# ASSIGNMENT:
Output each record in full, exactly as it stands.

^^^^

theorem State.releasePin_unchanged (s : State) (n : Nat) (o : PinOwner) : Unchanged capturing s (s.releasePin n o) := by
  unfold State.releasePin
  simp only []
  refine .comp (s.dropPin_unchanged n o) (b := capturing) ?_
  split
  · split
    · exact State.capturePinned_unchanged _ _
    · exact .refl _
  · exact .refl _

theorem State.fillContext_unchanged (s : State) (k : Reason) (f : Nat) (g : Signature) (l : Levels) :
    Unchanged capturing s (s.fillContext k f g l) := by
  unfold State.fillContext
  simp only []
  split
  · exact .refl s
  next t n h =>
    refine .comp (.comp (s.setCounter_unchanged _) (State.insertEntry_unchanged h) (c := capturing)) (b := capturing) ?_
    refine .comp (a := [.context]) (fun p hp => ?_) (State.requestCapturePin_unchanged _)
    cases p <;> simp_all [same]

theorem State.takeDecision_unchanged (s : State) (k : Reason) (f : Nat) (g : Signature) (l : Levels) :
    Unchanged capturing s (s.takeDecision k f g l) := by
  unfold State.takeDecision
  split
  · exact (s.missDecision_unchanged _ _).mono
  · split
    · exact (s.missDecision_unchanged _ _).mono
    · exact s.fillContext_unchanged _ _ _ _

theorem State.moveHead_unchanged (s : State) (n : Nat) : Unchanged [.chain, .context] s (s.moveHead n) := by
  intro p hp; cases p <;> simp_all [same, State.moveHead]

theorem State.returnDescriptor_unchanged (s : State) (d : Descriptor) (st : Nat) (x : Option (Nat × Nat)) (g : Geometry)
    (w : Nat) : Unchanged [.records, .chain, .context, .arbiter] s (s.returnDescriptor d st x g w) :=
  .comp (.comp (s.issueWrite_unchanged _ _ _) (State.setCredit_unchanged _ _) (c := [.records, .chain, .context, .arbiter]))
    (State.moveHead_unchanged _ _)

theorem State.enterRendering_unchanged (s : State) (d : Descriptor) : Unchanged [.context, .records, .arbiter] s (s.enterRendering d) := by
  unfold State.enterRendering
  refine .comp (a := [.context]) (fun p hp => ?_) (State.setContextState_unchanged _ _)
  cases p <;> simp_all [same]

theorem State.rejectDescriptor_unchanged (s : State) (d : Descriptor) : Unchanged capturing s (s.rejectDescriptor d) :=
  .comp (.comp (s.returnDescriptor_unchanged _ _ _ _ _) (State.raise_unchanged _ _ _ _ _ _) (c := capturing))
    (State.checkChain_unchanged _)

theorem State.descriptorRead_unchanged (s : State) (bytes : List Byte) : Unchanged capturing s (s.descriptorRead bytes) := by
  unfold State.descriptorRead
  simp only []
  split
  · exact s.chainFault_unchanged _
  · split
    · exact s.rejectDescriptor_unchanged _
    · split
      · exact s.chainFault_unchanged _
      · exact (s.enterRendering_unchanged _).mono

theorem State.completeCapture_unchanged (s : State) (d : Descriptor) (n : Nat) :
    Unchanged capturing s (s.completeCapture d n) := by
  unfold State.completeCapture
  simp only []
  refine .comp (a := capturing) ?_ (State.clearContext_unchanged _)
  refine .comp (a := capturing) ?_ (State.dropCapturePin_unchanged _)
  refine .comp (a := capturing) ?_ (State.raise_unchanged _ _ _ _ _ _)
  refine .comp (a := capturing) ?_ (State.returnDescriptor_unchanged _ _ _ _ _ _)
  exact .comp (s.setEntry_unchanged _ _) (State.issueWrite_unchanged _ _ _ _)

^^^^

# ANSWER TO THIS EXERCISE:
theorem State.releasePin_unchanged (s : State) (n : Nat) (o : PinOwner) : Unchanged capturing s (s.releasePin n o) := by
  unfold State.releasePin
  simp only []
  refine .comp (s.dropPin_unchanged n o) (b := capturing) ?_
  split
  · split
    · exact State.capturePinned_unchanged _ _
    · exact .refl _
  · exact .refl _

theorem State.fillContext_unchanged (s : State) (k : Reason) (f : Nat) (g : Signature) (l : Levels) :
    Unchanged capturing s (s.fillContext k f g l) := by
  unfold State.fillContext
  simp only []
  split
  · exact .refl s
  next t n h =>
    refine .comp (.comp (s.setCounter_unchanged _) (State.insertEntry_unchanged h) (c := capturing)) (b := capturing) ?_
    refine .comp (a := [.context]) (fun p hp => ?_) (State.requestCapturePin_unchanged _)
    cases p <;> simp_all [same]

theorem State.takeDecision_unchanged (s : State) (k : Reason) (f : Nat) (g : Signature) (l : Levels) :
    Unchanged capturing s (s.takeDecision k f g l) := by
  unfold State.takeDecision
  split
  · exact (s.missDecision_unchanged _ _).mono
  · split
    · exact (s.missDecision_unchanged _ _).mono
    · exact s.fillContext_unchanged _ _ _ _

theorem State.moveHead_unchanged (s : State) (n : Nat) : Unchanged [.chain, .context] s (s.moveHead n) := by
  intro p hp; cases p <;> simp_all [same, State.moveHead]

theorem State.returnDescriptor_unchanged (s : State) (d : Descriptor) (st : Nat) (x : Option (Nat × Nat)) (g : Geometry)
    (w : Nat) : Unchanged [.records, .chain, .context, .arbiter] s (s.returnDescriptor d st x g w) :=
  .comp (.comp (s.issueWrite_unchanged _ _ _) (State.setCredit_unchanged _ _) (c := [.records, .chain, .context, .arbiter]))
    (State.moveHead_unchanged _ _)

theorem State.enterRendering_unchanged (s : State) (d : Descriptor) : Unchanged [.context, .records, .arbiter] s (s.enterRendering d) := by
  unfold State.enterRendering
  refine .comp (a := [.context]) (fun p hp => ?_) (State.setContextState_unchanged _ _)
  cases p <;> simp_all [same]

theorem State.rejectDescriptor_unchanged (s : State) (d : Descriptor) : Unchanged capturing s (s.rejectDescriptor d) :=
  .comp (.comp (s.returnDescriptor_unchanged _ _ _ _ _) (State.raise_unchanged _ _ _ _ _ _) (c := capturing))
    (State.checkChain_unchanged _)

theorem State.descriptorRead_unchanged (s : State) (bytes : List Byte) : Unchanged capturing s (s.descriptorRead bytes) := by
  unfold State.descriptorRead
  simp only []
  split
  · exact s.chainFault_unchanged _
  · split
    · exact s.rejectDescriptor_unchanged _
    · split
      · exact s.chainFault_unchanged _
      · exact (s.enterRendering_unchanged _).mono

theorem State.completeCapture_unchanged (s : State) (d : Descriptor) (n : Nat) :
    Unchanged capturing s (s.completeCapture d n) := by
  unfold State.completeCapture
  simp only []
  refine .comp (a := capturing) ?_ (State.clearContext_unchanged _)
  refine .comp (a := capturing) ?_ (State.dropCapturePin_unchanged _)
  refine .comp (a := capturing) ?_ (State.raise_unchanged _ _ _ _ _ _)
  refine .comp (a := capturing) ?_ (State.returnDescriptor_unchanged _ _ _ _ _ _)
  exact .comp (s.setEntry_unchanged _ _) (State.issueWrite_unchanged _ _ _ _)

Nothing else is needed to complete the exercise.